## Raw data
/-- The first element of a list at which `f` is greatest, none where it never has a value. -/
def argMax (f : Nat → Option Int) (l : List Nat) : Option (Nat × Int) :=
  l.foldl (fun best i => match f i, best with
    | some v, some (j, w) => if w < v then some (i, v) else some (j, w)
    | some v, none => some (i, v)
    | none, b => b) none

/-- A frame that is due: its number, the outputs of its window oldest first (empty while warming up), the empty frames
before it. -/
structure FrameDue where
  frame : Nat
  window : List BkgOut
  full : Bool
  empty : Nat
  deriving DecidableEq, Repr

/-- P × D of a zone's set in µs. -/
def periodD (s : State) (n : Nat) : Nat :=
  s.sweepPeriod (stPort (s.setEntry n)) * totalD (s.fset (stProfile (s.setEntry n))) (s.setEntry n)

/-- The next frame of a zone that holds outputs and whose last one has been delivered (R130). -/
def frameDue (s : State) (z : Nat) : Option FrameDue :=
  match zoneSet s z with
  | none => none
  | some n =>
    let t := s.zoneTpl z
    let r := s.cruZone z
    let outs := (s.bkgSet n).outs.reverse.filter fun o => decide (r.since ≤ o.n)
    match outs.find? fun o => decide (r.frame < frameOf (tRate t) o.time) with
    | none => none
    | some o =>
      let j := frameOf (tRate t) o.time
      let upto := outs.filter fun o => decide (o.time ≤ frameEnd (tRate t) j)
      match upto.getLast? with
      | none => none
      | some l =>
        if l.time + periodD s n * 250 ≤ frameEnd (tRate t) j then none
        else
          let win := upto.drop (upto.length - tNfft t)
          let before := (outs.filter fun o => decide (o.time ≤ frameEnd (tRate t) (j - 1))).length
          some ⟨j, win, decide (tNfft t ≤ upto.length),
            if r.frame = 0 || decide (before < tNfft t) then 0 else j - r.frame - 1⟩

/-! ### The vibration detector (R132 to R134) -/

/-- What a frame gives of a zone: its usable channels and their energies by band. -/
structure Energies where
  usable : List Nat
  energy : Nat → Nat → Option Int

/-- The energies of a frame (R131, R132). -/
def frameEnergies (s : State) (z n : Nat) (win : List BkgOut) : Energies :=
  let t := s.zoneTpl z
  let at_ (c : Nat) : List Nat := win.map fun o => o.words.getD (c - stFirst (s.setEntry n)) 2
  let usable := (zoneChannels s z).filter fun c =>
    decide (((at_ c).filter fun w => bit w 1).length * 256 ≤ tGapMax t * tNfft t)
  ⟨usable, fun b c => chanEnergy t b (periodD s n) (at_ c)⟩

/-- Z_b over the usable channels (R133). -/
def zoneEnergy (t : List Byte) (en : Energies) (b : Nat) : Option Int :=
  if tMean t then Config.meanDb (en.usable.map (en.energy b))
  else en.usable.foldl (fun m c => maxOpt m (en.energy b c)) none

/-- The bands of BAND_MASK. -/
def maskBands (t : List Byte) : List Nat := (List.range 8).filter fun b => bit (tMask t) b

/-- The verdict of a frame whose evaluation can be made, and the largest Z_b − Θ_b (R133, R148). -/
def vibVerdict (e t : List Byte) (en : Energies) : Verdict × Option Int :=
  let bands := maskBands t
  let zb := zoneEnergy t en
  let theta (b : Nat) := zVibThr e + tBofs t b
  let margin (b : Nat) : Option Int := (zb b).map (· - theta b)
  let best := argMax margin bands
  if tCombine t = 2 then
    let term (b : Nat) : Option Int := (zb b).map (· - tBofs t b)
    let sum := Config.sumDb (bands.filterMap term)
    let b := match argMax term bands with | some (b, _) => b | none => 0
    let peak := match argMax (en.energy b) en.usable with | some (c, _) => c | none => 0
    (⟨some (match sum with | some x => decide (zVibThr e ≤ x) | none => false), peak, b, sum.getD (-32768), zVibThr e⟩,
      best.map (·.2))
  else
    let above (b : Nat) : Bool := match margin b with | some m => decide (0 ≤ m) | none => false
    let exceeds := if tCombine t = 0 then bands.any above else bands.all above
    let b := match best with | some (b, _) => b | none => bands.headD 0
    let peak := match argMax (en.energy b) en.usable with | some (c, _) => c | none => 0
    (⟨some exceeds, peak, b, (zb b).getD (-32768), theta b⟩, best.map (·.2))

/-- One vibration evaluation entered: tally, BLIND and the records due (R26, R133, R134). -/
def vibEnter (s : State) (z time : Nat) (v : Verdict) : State × List EventReq :=
  let e := s.zoneEntry z
  let r := s.cruZone z
  let x := r.vib.eval (zVibTally e) v.made
  let blind := if v.made.isNone then min 4 (r.blind + 1) else 0
  let was := decide (4 ≤ r.blind)
  let now := decide (4 ≤ blind)
  let s := s.setZone z { r with vib := x.1, blind := blind }
  let s := edgeEvt s F.CRU_EVT.VIB x.2
  let s := if v.made.isNone then s.bump F.CRU_MISS_CNT.MISSED else s
  let s := if now && !was then s.set F.CRU_EVT.BLIND 1 else s
  let bl := if now != was then
      [zoneReq s z 0x07 now (some time) (zonePayload z e 0 0 0 (zVibThr e) x.1)] else []
  (s, endsFirst (edgeReq s z 0x01 (some time) v x.1 x.2 ++ bl))

/-- Empty frames enter as evaluations that could not be made (R130). The first argument is their number. -/
def emptyFrames : Nat → State → Nat → Nat → Nat → State × List EventReq
  | 0, s, _, _, _ => (s, [])
  | k + 1, s, z, j, rate =>
    let a := vibEnter s z (frameEnd rate j) (Verdict.not (zVibThr (s.zoneEntry z)))
    let b := emptyFrames k a.1 z (j + 1) rate
    (b.1, a.2 ++ b.2)

/-- The detections of a frame (R139): channels in zone order. -/
def detections (s : State) (z time : Nat) (en : Energies) : List Detection :=
  let e := s.zoneEntry z
  let t := s.zoneTpl z
  let band := tTrkBand t
  let val (c : Nat) : Option Int := if en.usable.contains c then en.energy band c else none
  let inZone (c : Nat) : Bool := decide (zFirst e ≤ c) && decide (c < zFirst e + zCount e)
  let nb (c : Nat) : Option Int := if inZone c then val c else none
  let side (c : Nat) : Option Int := if inZone c && (zoneChannels s z).contains c then en.energy band c else none
  en.usable.filterMap fun c => match val c with
    | none => none
    | some x =>
      let lo := if c = 0 then none else nb (c - 1)
      let hi := nb (c + 1)
      let isPeak := (match lo with | some l => decide (l < x) | none => true)
        && (match hi with | some h => decide (h ≤ x) | none => true)
      if !isPeak || decide (x < zVibThr e + tBofs t band + tTrkOfs t) then none
      else
        let step : Int := (ceFirst (s.chanEntry (c + 1)) : Int) - ceFirst (s.chanEntry c)
        let delta : Int := match (if c = 0 then none else side (c - 1)), side (c + 1) with
          | some l, some h =>
            let d := 2 * (l - 2 * x + h)
            if d = 0 then 0
            else
              let q := nearestOpen (if d < 0 then -(16 * step * (l - h)) else 16 * step * (l - h)) d.natAbs
              if 8 * step.natAbs < q.natAbs then (if q < 0 then -(8 * (step.natAbs : Int)) else 8 * step.natAbs) else q
          | _, _ => 0
        some ⟨time, 16 * ceCentre (s.chanEntry c) + delta, zPort e, x⟩

/-- The evaluation of a zone's frame (R130 to R134, R139). -/
def frameEvaluate (s : State) (z : Nat) : State :=
  match zoneSet s z, frameDue s z with
  | some n, some f =>
    let e := s.zoneEntry z
    let t := s.zoneTpl z
    let slow := decide (4000000 < tRate t * periodD s n)
    let r := s.cruZone z
    let s := if slow && !bit r.word 9 then s.set F.CRU_EVT.SLOW 1 else s
    let s := s.setZone z { r with frame := f.frame, word := warmSlow (!f.full) slow }
    if !f.full then cruStat s
    else
      let time := frameEnd (tRate t) f.frame
      let en := frameEnergies s z n f.window
      let made := !zoneShed s z && decide (zCount e ≤ 2 * en.usable.length)
      let a := if zVib e then emptyFrames f.empty s z (f.frame - f.empty) (tRate t) else (s, [])
      let vv := if made then vibVerdict e t en else (Verdict.not (zVibThr e), none)
      let b := if zVib e then vibEnter a.1 z time vv.1 else (a.1, [])
      let s := if zVib e then
          b.1.setZone z { b.1.cruZone z with lastVib := enc 16 (match vv.2 with | some m => limitDb m | none => -32768) }
        else b.1
      let s := if tTrk t && s.flag F.CRU_CTL.TRK_EN then
          let sp := zoneSpan s z
          let found := if made then detections s z time en else []
          { s with cru := { s.cru with found := s.cru.found ++ found,
                                       frames := s.cru.frames ++ [⟨time, zPort e, sp.1, sp.2, made⟩] } }
        else s
      postCru (cruStat s) (a.2 ++ b.2)
  | _, _ => s

/-- ZONE_FRAME_EVALUATION (R130): the zone's next frame is evaluated. -/
def execZoneFrameEvaluation (zone : Fin 32768) (s : State) : Host.Outcome State Fault Refusal :=
  .next (if s.flag F.CRU_CTL.EN && zEn (s.zoneEntry zone) then frameEvaluate s zone else s)

/-! ### The temperature detectors (R135 to R137) -/

/-- The sample word of a point in a profile record (R98), 0 beyond it. -/
def profWord (prof : List Byte) (x : Nat) : Nat := if x < le prof 36 4 then le prof (40 + 8 * x) 8 else 0
/-- TQ of a point; INVALID beyond the record. -/
def profTq (prof : List Byte) (x : Nat) : Nat := bits (profWord prof x) 24 21
/-- TEMP of a point. -/
def profTemp (prof : List Byte) (x : Nat) : Int := sgn 16 (bits (profWord prof x) 47 32)

/-- The value a point is used at, none where it is not usable (R135). -/
def tempValue (hot : Bool) (prof : List Byte) (x : Nat) : Option Int :=
  let q := profTq prof x
  if 8 ≤ q || q = 3 then some (profTemp prof x) else if q = 2 && hot then some 30000 else none

/-- A quotient rounded toward zero, for a positive divisor. -/
def truncDiv (n : Int) (d : Nat) : Int := if n < 0 then -((n.natAbs / d : Nat) : Int) else ((n.natAbs / d : Nat) : Int)

/-- The verdict of the level detector (R136). -/
def levelVerdict (e : List Byte) (hot : Bool) (prof : List Byte) (pts : List Nat) : Verdict :=
  match argMax (tempValue hot prof) pts with
  | some (x, v) => ⟨some (decide (zTlevThr e ≤ v)), x, 0, v, zTlevThr e⟩
  | none => Verdict.not (zTlevThr e)

/-- The verdict of the rate detector against an earlier profile (R137). -/
def rateVerdict (e : List Byte) (hot : Bool) (new old : List Byte) (pts : List Nat) : Verdict :=
  let dt := le new 24 8 - le old 24 8
  let rate (x : Nat) : Option Int := match tempValue hot new x, tempValue hot old x with
    | some a, some b => if dt = 0 then none else some (truncDiv ((a - b) * 60000000000) dt)
    | _, _ => none
  let burst (x : Nat) : Bool := hot && profTq new x == 2 && decide (8 ≤ profTq old x)
  let best := argMax rate pts
  let above := match best with | some (_, v) => decide ((zTrateThr e : Int) ≤ v) | none => false
  let v := match best with | some (_, v) => clampS 16 v | none => -32768
  let x := match best with | some (x, _) => x | none => 0
  ⟨some (above || pts.any burst), x, 0, v, zTrateThr e⟩

/-- The level and rate evaluations of one zone entered, with the records due (R26, R135). -/
def tempEnter (s : State) (z : Nat) (time : Option Nat) (lev rate : Verdict) : State × List EventReq :=
  let e := s.zoneEntry z
  let r := s.cruZone z
  let a := if zTlev e then r.tlev.eval (zTempTally e) lev.made else (r.tlev, TallyEdge.none)
  let b := if zTrate e then r.trate.eval (zTempTally e) rate.made else (r.trate, TallyEdge.none)
  let missed := b2n (zTlev e && lev.made.isNone) + b2n (zTrate e && rate.made.isNone)
  let s := (s.setZone z { r with tlev := a.1, trate := b.1 }).count F.CRU_MISS_CNT.MISSED missed
  let s := edgeEvt (edgeEvt s F.CRU_EVT.TLEV a.2) F.CRU_EVT.TRATE b.2
  (s, edgeReq s z 0x02 time lev a.1 a.2 ++ edgeReq s z 0x03 time rate b.1 b.2)

/-- The evaluations of a zone at a published profile (R135 to R137). `hist` holds the port's profiles, newest first. -/
def tempZone (s : State) (z : Nat) (hist : List (List Byte)) : State × List EventReq :=
  let e := s.zoneEntry z
  let t := s.zoneTpl z
  let new := hist.headD []
  let sp := zoneSpan s z
  let pts := if s.loopMode && zPort e == 1 then [] else (List.range (sp.2 + 1 - sp.1)).map (sp.1 + ·)
  let vals := pts.filterMap (tempValue (tHot t) new)
  let r := s.cruZone z
  let n := tRateWin t
  let s := s.setZone z { r with profiles := satTo 65535 (r.profiles + 1),
                                lastTmax := match argMax (tempValue (tHot t) new) pts with
                                  | some (_, v) => enc 16 v
                                  | none => 0x8000 }
  let ok := !pts.isEmpty && decide (pts.length ≤ 2 * vals.length)
  let lev := if ok then levelVerdict e (tHot t) new pts else Verdict.not (zTlevThr e)
  let old := (hist.drop (n - 1)).headD []
  let ready := decide (n ≤ r.profiles + 1) && decide (n ≤ hist.length) && (hist.take n).all fun p => !p.isEmpty
  let rate := if ok && ready then rateVerdict e (tHot t) new old pts else Verdict.not (zTrateThr e)
  tempEnter s z (some (le new 24 8)) lev rate

/-- A list of zones evaluated one after another, their records together. -/
def zonesEach (s : State) (l : List Nat) (f : State → Nat → State × List EventReq) : State × List EventReq :=
  l.foldl (fun a z =>
    let b := f a.1 z
    (b.1, a.2 ++ endsFirst b.2)) (s, [])

/-- The enabled zones of a port. -/
def zonesOfPort (s : State) (p : Nat) : List Nat := s.zonesOn.filter fun z => zoneOnPort s z p

/-- A port's profile record reaches Cruiser (R135). -/
def cruProfile (s : State) (p : Nat) (prof : List Byte) : State :=
  let hist := (prof :: sget (fun _ => ([] : List (List Byte))) s.cru.profs p).take 32
  let s := { s with cru := { s.cru with profs := sput (fun _ => []) s.cru.profs p hist } }
  if !s.flag F.CRU_CTL.EN then s
  else
    let a := zonesEach s (zonesOfPort s p) fun s z => tempZone s z hist
    postCru (cruStat a.1) a.2

/-- The evaluations of a stale port: none can be made (R135). -/
def cruStaleEval (s : State) (p : Nat) : State :=
  if !s.flag F.CRU_CTL.EN then s
  else
    let a := zonesEach s (zonesOfPort s p) fun s z =>
      tempEnter s z none (Verdict.not (zTlevThr (s.zoneEntry z))) (Verdict.not (zTrateThr (s.zoneEntry z)))
    postCru (cruStat a.1) a.2

/-- A stale marker reaches Cruiser (R135, R137). -/
def cruMarker (s : State) (p : Nat) : State :=
  let hist := ([] :: sget (fun _ => ([] : List (List Byte))) s.cru.profs p).take 32
  cruStaleEval { s with cru := { s.cru with profs := sput (fun _ => []) s.cru.profs p hist } } p

/-- STALE_TEMPERATURE_EVALUATION (R135): every 16 s while a port is stale. -/
def execStaleTemperatureEvaluation (port : Port) (s : State) : Host.Outcome State Fault Refusal :=
  .next (if s.flag (staleF port.num) then cruStaleEval s port.num else s)

/-! ### The tracker (R140 to R144) -/

/-- x̂ of a track at an instant (R140). -/
def Track.predict (t : Track) (time : Nat) : Rat := t.x + t.v * (((time : Int) - t.time : Int) : Rat)

/-- The distance of two positions. -/
def ratDist (a b : Rat) : Rat := if a ≤ b then b - a else a - b

/-- The reported speed of a track in 0.01 m/s (R141): v × 0.5 m × GIC. -/
def trackSpeed (s : State) (t : Track) : Int :=
  let q := t.v * ((s.get (F.PRB_Px_GIC.GIC t.port) * 50 * 1000000000 : Nat) : Rat) / ((16 * 32768 : Nat) : Rat)
  roundOpen q.num q.den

## Aim of the exercise
Find out how many lines above hold "sput". Write only the number.

## Written answer
2